En nuestro vídeo, te presentamos a Sílvia, su marca y prendas, su universo y su manera de trabajar.

De ventas internacionales a tienda propia en el corazón de Barcelona

Sílvia García Presas
Sílvia García Presas, creadora de The Avant

Después de estudiar la carrera de diseño en la Escuela de Artes y Técnicas de la Moda en Barcelona y un máster en arte en el prestigioso Royal College of Art en Londres, Sílvia García Presas vuelve a Barcelona.

Después de trabajar durante varios meses en el sector de la moda, Silvia decide lanzar su marca de ropa para mujer, The Avant, en el año 2005. La actividad comercial de la marca comienza vendiendo a través de agentes comerciales en diferentes países: Estados Unidos, Francia, Italia, Bélgica, España y Japón. “Gano un concurso en Nueva York y me empiezan a salir las oportunidades,” recuerda Sílvia. “Creo que mi proyección internacional también es una evolución natural de haber estado en Londres, de ver el mundo como un sitio al que se puede acceder, sin fronteras.”
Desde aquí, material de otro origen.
-- ==== Sys2Proof/Machine/Transfer.lean ====
section
/-! DEFINITION. SEAL_COPY and BULK_MOVE, and the fabric transfers that the CFE presents to the Gate for them
(R86, R123 to R131, R184 to R186). -/

namespace Sys2Proof.Machine

/-- The operands of SEAL_COPY are legal (R127, R128). -/
def QOp.copyOk (o : QOp) : Bool :=
  let lines := o.field 24 0 24
  o.field 4 2 30 == 0 && o.field 8 52 12 == 0 && o.field 16 46 18 == 0 && o.field 24 24 8 == 0 && lines != 0 &&
    o.field 8 0 6 == 0 && o.field 16 0 6 == 0 &&
    (o.field 4 1 1 == 0 || (o.field 8 6 2 == 0 && o.field 16 6 2 == 0 && lines % 4 == 0)) &&
    decide (o.poolAddr + 64 * lines ≤ 2 ^ 46)

/-- SEAL_COPY: its operands are checked, and its transfers begin (R127, R128). DEDUCED (log entry 16). -/
def Hw.sealCopy (h : Hw) (n i : Nat) : Hw :=
  match h.issuedOp n i 1 with
  | none => h
  | some o =>
    if !o.copyOk then h.opEnd n i .malformed .none
    else h.modOp n i fun o => { o with started := true, total := o.field 24 0 24, next := 0 }

/-- The operands of BULK_MOVE are legal (R185, R186). -/
def QOp.bulkOk (o : QOp) : Bool :=
  let lines := o.field 24 0 24
  o.field 4 1 3 == 0 && o.field 4 8 24 == 0 && o.field 8 52 12 == 0 && o.field 16 46 18 == 0 && o.field 24 24 40 == 0 && lines != 0 &&
    o.field 8 0 6 == 0 && o.field 16 0 6 == 0 && decide (o.poolAddr + 64 * lines ≤ 2 ^ 46)

/-- Target rack of a BULK_MOVE (R185). -/
def QOp.rack (o : QOp) : Nat := o.field 4 4 4

/-- A rack that BULK_MOVE cannot reach (R184, R186). -/
def Hw.rackUnreachable (h : Hw) (r : Nat) : Bool :=
  !h.regBit Reg.GATE_RACKS (16 + r) || !h.regBit (Reg.LINK_GW r) 31 || h.regF Reg.GATE_RACKS 0 4 == r

/-- BULK_MOVE: its operands and its rack are checked, and its transfers begin (R185, R186, R188). -/
def Hw.bulkMove (h : Hw) (n i : Nat) : Hw :=
  match h.issuedOp n i 2 with
  | none => h
  | some o =>
    if !o.bulkOk then h.opEnd n i .malformed .none
    else if h.rackUnreachable o.rack || h.bulk.stop then h.opEnd n i .stateRefused .none
    else h.modOp n i fun o => { o with started := true, total := o.field 24 0 24, next := 0 }

/-- Lines of the next transfer of an operation: up to 64, within one granule (R86, R169, R186). -/
def QOp.room (o : QOp) (addr : Nat) : Nat := min 64 (min (o.total - o.next) (32768 - bits addr 6 15))

/-- The Gate judges a transfer's granule once for each kind of transfer (R86, R90); a Gate refusal other than RETRY ends the operation once its
outstanding transfers have been answered (R128, R275). The CFE presents nothing to a domain that is being reset (R427). -/
def Hw.presentGranule (h : Hw) (n i : Nat) (k : ReqKind) (addr lines : Nat) (accum : BitVec 4) : Hw × Option (Option Window) :=
  match h.op n i with
  | none => (h, none)
  | some o =>
    let g := addr / 2 ^ 21
    if h.resetFences ((h.windowFor (h.queueSlice n) g).map (·.cls)) then (h, none)
    else
    let (h, c, w) := match o.grants.find? fun x => x.1 == g && x.2.1 == k && x.2.2.1 == accum with
      | some x => (h, if h.spaceFor (.cfe n i) then GateCode.none else .retry, x.2.2.2)
      | none => h.gateJudge ⟨.cfe n i, some k, addr, lines, some (h.queueSlice n), false, 0⟩ accum
    match c with
    | .none => (h.modOp n i fun o => { o with grants := (g, k, accum, w) :: o.grants.filter fun x => !(x.1 == g && x.2.1 == k && x.2.2.1 == accum) }, some w)
    | .retry => (h, none)
    | c => ((h.modOp n i fun o => { o with
        total := o.next, unit := c.num
        code := o.code.worse (match c with | .fenced => .aborted | .sliceGone => .aborted | _ => .stateRefused) }).opSettle n i, none)

/-- A transfer granted and issued: one more transaction of the operation. -/
def Hw.issueTransfer (h : Hw) (n i : Nat) (t : Txn) (moved : Nat) : Hw :=
  (h.addTxn t).modOp n i fun o => { o with next := o.next + moved, txns := o.txns ++ [t.id] }

/-- The next transfer of a SEAL_COPY (R123 to R130): `data` are the lines of device memory, `code` the group's entry
of the length array. -/
def Hw.copyPresent (h : Hw) (n i : Nat) (data : List Line) (code : Nat) (walk : BttWalk) : Hw :=
  match h.op n i with
  | none => h
  | some o =>
    let addr := o.poolAddr + 64 * o.next
    let dev := o.devAddr + 64 * o.next
    let out := o.field 4 0 1 == 1
    if o.total ≤ o.next then h
    else
      let kind := if out then ReqKind.copyOut else .copyIn
      match h.presentGranule n i kind addr (o.room addr) 0 with
      | (h, none) => h
      | (h, some w) =>
        let lq := match w with | some w => (match h.regions.table.get none w.region with | some e => e.lqFull | none => false) | none => false
        let grouped := o.field 4 1 1 == 1 && !lq
        let moved := if grouped then 4 else o.room addr
        let lines := if grouped then (if out then 4 else code % 4 + 1) else moved
        let group := o.next / 4
        match h.opAccess n i dev (64 * lines) out walk with
        | (h, false) => h
        | (h, true) =>
          let (h, ok) := if grouped then h.opAccess n i (o.field 28 0 32 * 2 ^ 20 + group / 4) 1 out walk else (h, true)
          if !ok then h
          else
            let t := { h.grantTxn (.cfe n i) kind (h.queueSlice n) addr lines w with
              stage := .keyWait, arg := if grouped then 1 else 0
              data := if out then [] else (List.range lines).map fun k => ⟨(data[k]?).getD 0, 0⟩ }
            let h := h.issueTransfer n i t moved
            let h := if grouped && !out then h.savedLines (4 - lines) else h
            let h := if out then h else h.tally (128 + b2n grouped) lines
            h.advance t.id

/-- The next message of a BULK_MOVE (R186, R188): `data` are the lines of device memory of a PUT. -/
def Hw.bulkPresent (h : Hw) (n i : Nat) (data : List Line) (walk : BttWalk) : Hw :=
  match h.op n i with
  | none => h
  | some o =>
    let pool := o.poolAddr + 64 * o.next
    let get := o.field 4 0 1 == 1
    if o.total ≤ o.next || 32 ≤ o.txns.length then h
    else
      let lines := o.room pool
      match h.presentGranule n i .bulk (o.rack * 2 ^ 46 + pool) lines 0 with
      | (h, none) => h
      | (h, some _) =>
        match h.opAccess n i (o.devAddr + 64 * o.next) (64 * lines) get walk with
        | (h, false) => h
        | (h, true) =>
          let flits := if get then 0 else (lines + 3) / 4
          let t := { h.grantTxn (.cfe n i) .bulk (h.queueSlice n) pool lines none with
            arg := o.rack, region := h.regF (Reg.LINK_GW o.rack) 0 16, epoch := h.bulk.seq, emin := h.regF Reg.SCU_RESET_GEN 0 16
            data := if get then [] else (List.range lines).map fun k => ⟨(data[k]?).getD 0, 0⟩ }
          let h := { h with bulk.seq := h.bulk.seq + flits }
          (h.issueTransfer n i t lines).enqueueTxn t

end Sys2Proof.Machine
end

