/-- LINK_UP_FALL: the session ends, and every transaction outstanding on the port is treated as re-routed (R66, R165). -/
def Hw.linkUpFall (h : Hw) (p : Fin 16) : Hw :=
  if !(h.port p.val).linkUp then h
  else
    let h := (h.sessionOver p.val 1).sessionClear p.val .none
    h.setPort p.val { h.port p.val with linkUp := false }

/-- PATH_GEN_CHANGE: the transactions outstanding on the port start their T_PATH waits (R66, R180). -/
def Hw.pathGenChange (h : Hw) (p : Fin 16) (gen : BitVec 8) : Hw :=
  if (h.port p.val).pgen = gen then h
  else (h.setPort p.val { h.port p.val with pgen := gen }).reroute p.val

/-- A transaction completes DEAD_TARGET (R153, R139, R178). -/
def Hw.txnDead (h : Hw) (id : Nat) : Hw :=
  match h.txn id with
  | none => h
  | some t =>
    let op := match t.src with | .gktFetch => 0x20 | .control => 0x28 | .cfe _ _ => if t.kind = .bulk ∧ t.lines = 0 then 0x28 else t.fabOp.code | _ => t.fabOp.code
    let h := (h.dropEgress id).deadRecord t op
    match t.src with
    | .pump => h.pumpDead id
    | .gktFetch => (match h.gkt.fills.find? fun f => f.txn == some id with | some f => h.fillFailed f true | none => h.dropTxn id)
    | _ => h.finishTxn id .deadTarget

/-- The first flit of a transaction's message has left a port. -/
def Hw.firstFlitLeft (h : Hw) (t : Txn) : Bool :=
  match t.port with
  | some p => (List.range 4).any fun v => ((h.port p.val).vc v).queue.any fun i => i.txn == some t.id && i.started
  | none => false

/-- T_DEAD_EXPIRY: a transaction has no response LINK.T_DEAD after its last flit, or its first flit has not left LINK.T_DEAD after its
grant, or its reissue (R172, R178, R180). One that still awaits its write data is stalled by its port (R55), and one that a re-route
holds waits for T_PATH. -/
def Hw.tDeadExpiry (h : Hw) (id : Nat) : Hw :=
  match h.txn id with
  | none => h
  | some t =>
    match t.stage with
    | .inFlight | .queued | .keyWait | .passed => h.txnDead id
    | .egress => if h.firstFlitLeft t then h else h.txnDead id
    | _ => h

/-- FABOP.LAST_UNCERTAIN and ATOMIC_UNCERTAIN (R181). -/
def Hw.uncertain (h : Hw) (t : Txn) : Hw :=
  let a := t.addr.toNat
  let port := match t.src with | .utp p => p.val | _ => 0
  let h := (h.incReg Reg.FABOP_UNCERTAIN_CNT).setReg Reg.FABOP_LAST_UNCERTAIN
    (BitVec.ofNat 32 (port + 8 * t.tag.toNat + 8192 * t.slice + 2 ^ 31))
  h.raise 230 t.detail (a % 2 ^ 32) (a / 2 ^ 32) t.fabOp.code

/-- The control message that a transaction carries, sent again with its tag (R180): GKT_GET or FENCE_REMOTE. -/
def Hw.resendControl (h : Hw) (t : Txn) : Option Message :=
  match t.src with
  | .gktFetch =>
    let g := granuleOf t.addr.toNat
    some (h.controlMsg .gktGet (some (h.homeOf g)) g t.id (inlineOf [(0, g)]))
  | .cfe n i =>
    match h.op n i with
    | some o =>
      if o.opcode = 8 then
        some (h.fenceRemoteMsg (o.field 6 0 16) (o.field 4 0 12) (BitVec.ofNat 64 (o.field 8 0 64)) (if o.code = .ok then none else some o.code) t.id)
      else none
    | none => none
  | .control =>
    let v := match t.data with | l :: _ => l.data.toNat | [] => 0
    some (h.fenceRemoteMsg t.region t.addr.toNat (BitVec.ofNat 64 v) (if t.arg = 0 then none else some (CC.ofNum t.arg)) t.id)
  | _ => none

/-- T_PATH_EXPIRY: a re-routed transaction is reissued with its tag, or, an atomic, completes UNCERTAIN (R180 to R182). -/
def Hw.tPathExpiry (h : Hw) (id : Nat) : Hw :=
  match h.txn id with
  | none => h
  | some t =>
    if t.stage ≠ .rerouted then h
    else if t.kind.atomic then ((h.dropEgress id).uncertain t).finishTxn id .uncertain
    else if 3 ≤ t.reissues then h.txnDead id
    else
      let h := (((h.dropEgress id).incReg Reg.LINK_REISSUE_CNT).tally 153 1).modTxn id fun t => { t with stage := .queued, reissues := t.reissues + 1 }
      match h.resendControl t with
      | some m => h.sendControl m
      | none => match h.txn id with | some t => h.enqueueTxn t | none => h

/-- A key update of a port's transmit direction is due: a VC's sequence has reached 2^32, or LINK.KU_INTERVAL seconds, unless 0, have
passed since the last one (R165). -/
def Hw.updateDue (h : Hw) (x : LinkPort) : Bool :=
  let s := h.regF Reg.LINK_KU_INTERVAL 0 16
  ((List.range 4).any fun v => decide (2 ^ 32 ≤ (x.txSeq.get 0 v).toNat)) || (s != 0 && decide (x.lastUpdate + s * 1000000000 ≤ h.clk.now))

/-- KEY_UPDATE_START: a key update that is due starts, with KEY_UPDATE on each VC (R165). -/
def Hw.keyUpdateStart (h : Hw) (p : Fin 16) : Hw :=
  let x := h.port p.val
  let moving := (List.range 4).any fun v => x.txGen.get 0 v != x.curGen.1
  let queued := (h.rgl.items.any fun i => i.port == some p && (match i.work with | .message m => m.hdr.op == 0x31#8 | _ => false)) ||
    (List.range 4).any fun v => (x.vc v).queue.any fun i => i.msg.hdr.op == 0x31#8
  if x.sess ≠ .up ∨ h.updateDue x = false ∨ moving = true ∨ queued = true then h
  else (List.range 4).foldl (fun h v =>
    let m := h.controlMsg .keyUpdate (some 0) 0 0 (inlineOf [(0, (x.curGen.1 + 1).toNat)])
    h.sendOnPort p { m with hdr := { m.hdr with vc := BitVec.ofNat 2 v } }) (h.setPort p.val { x with lastUpdate := h.clk.now })

/-- KEY_UPDATE: a peer's KEY_UPDATE switches one VC's receive generation, or comes too early (R165). One that names another generation
than the VC's next is ignored. DESIGN CHOICE (log entry 64). -/
def Hw.keyUpdate (h : Hw) (p : Fin 16) (m : Message) : Hw :=
  let x := h.port p.val
  let v := m.hdr.vc.toNat
  if x.sess ≠ .up then h
  else if x.lastKu.get 0 v ≠ 0 ∧ h.clk.now < x.lastKu.get 0 v - 1 + 1000000 then
    (h.raise (144 + p.val) (detailWord none none p.val 0) 0 0 0).endSession p 4
  else if BitVec.ofNat 16 (inlineField m.inlineArea 0 16) ≠ x.rxGen.get 0 v + 1 then h
  else
    (h.setPort p.val { x with
      rxGen := x.rxGen.put 0 v (x.rxGen.get 0 v + 1), rxSeq := x.rxSeq.put 0 v 0
      lastKu := x.lastKu.put 0 v (h.clk.now + 1) }).rotateKeys p.val true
En esa época, las prendas The Avant se venden en tiendas multimarcas: “El modelo era la venta más habitual en el mundo de la moda: enseñas la colección, los clientes te compran parte de la colección y junto con otras marcas, compartes su tienda.”

Archivos The Avant
Sílvia mirando imágenes de antiguas colecciones

En 2009, Sílvia, decepcionada por este modelo, decide cerrar esta etapa. Nos cuenta su experiencia: “Al principio, hay mucho interés en vender fuera. Supongo que hubo una parte de ego en querer demostrarme a mi misma que podía estar en estas tiendas con estos nombres de gran reputación. Pero cuando ví cómo funciona este mundo, me dí cuenta que no me encanjaba y fui perdiendo la ilusión poco a poco. Ví que no tenía control sobre lo que hacía, aparte de no ganar dinero. Tenía una marca que no conocía nadie, con precios altos, porque producía con muy pocas cantidades. Además, hay que saber que un agente pone su parte encima de mi coste y luego una tienda que pone la suya. Todo eso encarece el precio del producto: iba con unos precios desorbitados por la marca que era. Esto se hace bastante difícil de defender y allí surgen muchos problemas de muchas índoles.” ¿Tan negativa fue la experiencia? «No fue tan negativa. ¡Aprendí un montón! Pero después de un tiempo, entendí que no correspondía con lo que yo quería hacer y cómo lo quería hacer.»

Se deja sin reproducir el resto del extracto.